Semén. Ploughing? I would do it this minute. Mowing and ploughing is not so easily forgotten.

First Peasant. After the city life you will not, for example, have the patience.

Semén. One can live well in the village, too.

First Peasant. Now here is Uncle Mítri, and he is covetous of your delicate life.

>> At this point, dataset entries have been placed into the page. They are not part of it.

-- ==== Sys2Proof/Syntax.lean ====
section
/-!
DEFINITION. The instructions of the SQK-240: one constructor of `Instr` per row of the opcode table.
A scalar or front-end word carries its fields at their widths (R61, R340), a lane word carries the fields of R68,
and a row without an instruction word (a queue command, a frame, a mailbox request, an event) carries its operands.
-/

namespace Sys2Proof

/-- The fields of a lane word below the opcode (R68). -/
structure LaneFields where
  mod : BitVec 8
  d : BitVec 9
  nw : BitVec 1
  a : BitVec 9
  b : BitVec 9
  c : BitVec 9
  pred : BitVec 3
  neg : BitVec 1
  ctl : BitVec 7
  imm : BitVec 32
deriving DecidableEq, Repr, Inhabited

/-- The eight words of a queue command (R335). -/
structure Command where
  w0 : BitVec 64
  w1 : BitVec 64
  w2 : BitVec 64
  w3 : BitVec 64
  w4 : BitVec 64
  w5 : BitVec 64
  w6 : BitVec 64
  w7 : BitVec 64
deriving DecidableEq, Repr, Inhabited

/-- A Netin frame: the 32-byte header of R360 and the payload. -/
structure Frame where
  header : BitVec 256
  payload : List (BitVec 8)
deriving DecidableEq, Repr, Inhabited

/-- A request of another package of the load-store domain to memory of this one, or the pull that its acquire makes from a core of this
one (R361). -/
inductive RemoteRequest where
  | load (addr size : Nat)
  | store (addr : Nat) (bytes : List (BitVec 8))
  | atomic (addr : Nat) (wide : Bool) (op : Nat) (uns : Bool) (b c : BitVec 64)
  | reduce (addr : Nat) (fmt op fpc : Nat) (value : BitVec 64)
  | acquire (addr size : Nat)
  | release (addr : Nat) (bytes : List (BitVec 8))
  | pull (core : Nat)
deriving DecidableEq, Repr, Inhabited

/-- What a debug subcommand names: a caravan by its tag, or every caravan of a dispatch by its handle (R422). -/
inductive DebugTarget where
  | caravan (tag : BitVec 32)
  | dispatch (handle : Nat)
deriving DecidableEq, Repr, Inhabited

Semén. Uncle Mítri, you would get tired of it. It looks easy, but there is a great deal of running about. One gets all mixed up.

Cook. Uncle Mítri, you ought just to see their balls,—you would be surprised!

Third Peasant. Why, do they eat all the time?

Cook. No! You ought to have seen it! Fédor Iványch took me to see it. When I looked, I got scared. Oh, how they were fitted out! You never saw the like! Naked down to here, and their arms bare.

Third Peasant. O Lord!

Second Peasant. Fie, what nastiness!

First Peasant. The climate, so to speak, permits it.

Cook. So, uncle, I looked at them, and I saw they were all of them naked. Would you believe it, the old ones—even our lady who has grandchildren—were bare, too.

Second Peasant. O Lord!

Cook. What do you think? When the music struck up, and they began to play, the gentlemen came up and embraced the ladies and began to whirl around.

Second Peasant. The old women, too?

Cook. The old women, too.

Semén. No, the old women remain sitting.

Cook. What are you saying? I saw them myself.

Semén. I tell you, no.

Old Cook (sticking his head out, in a hoarse voice). This is the polka-mazurka. Oh, you fool, you don't know anything that's the way they dance—

Cook. You, dancer, keep quiet! Somebody is coming.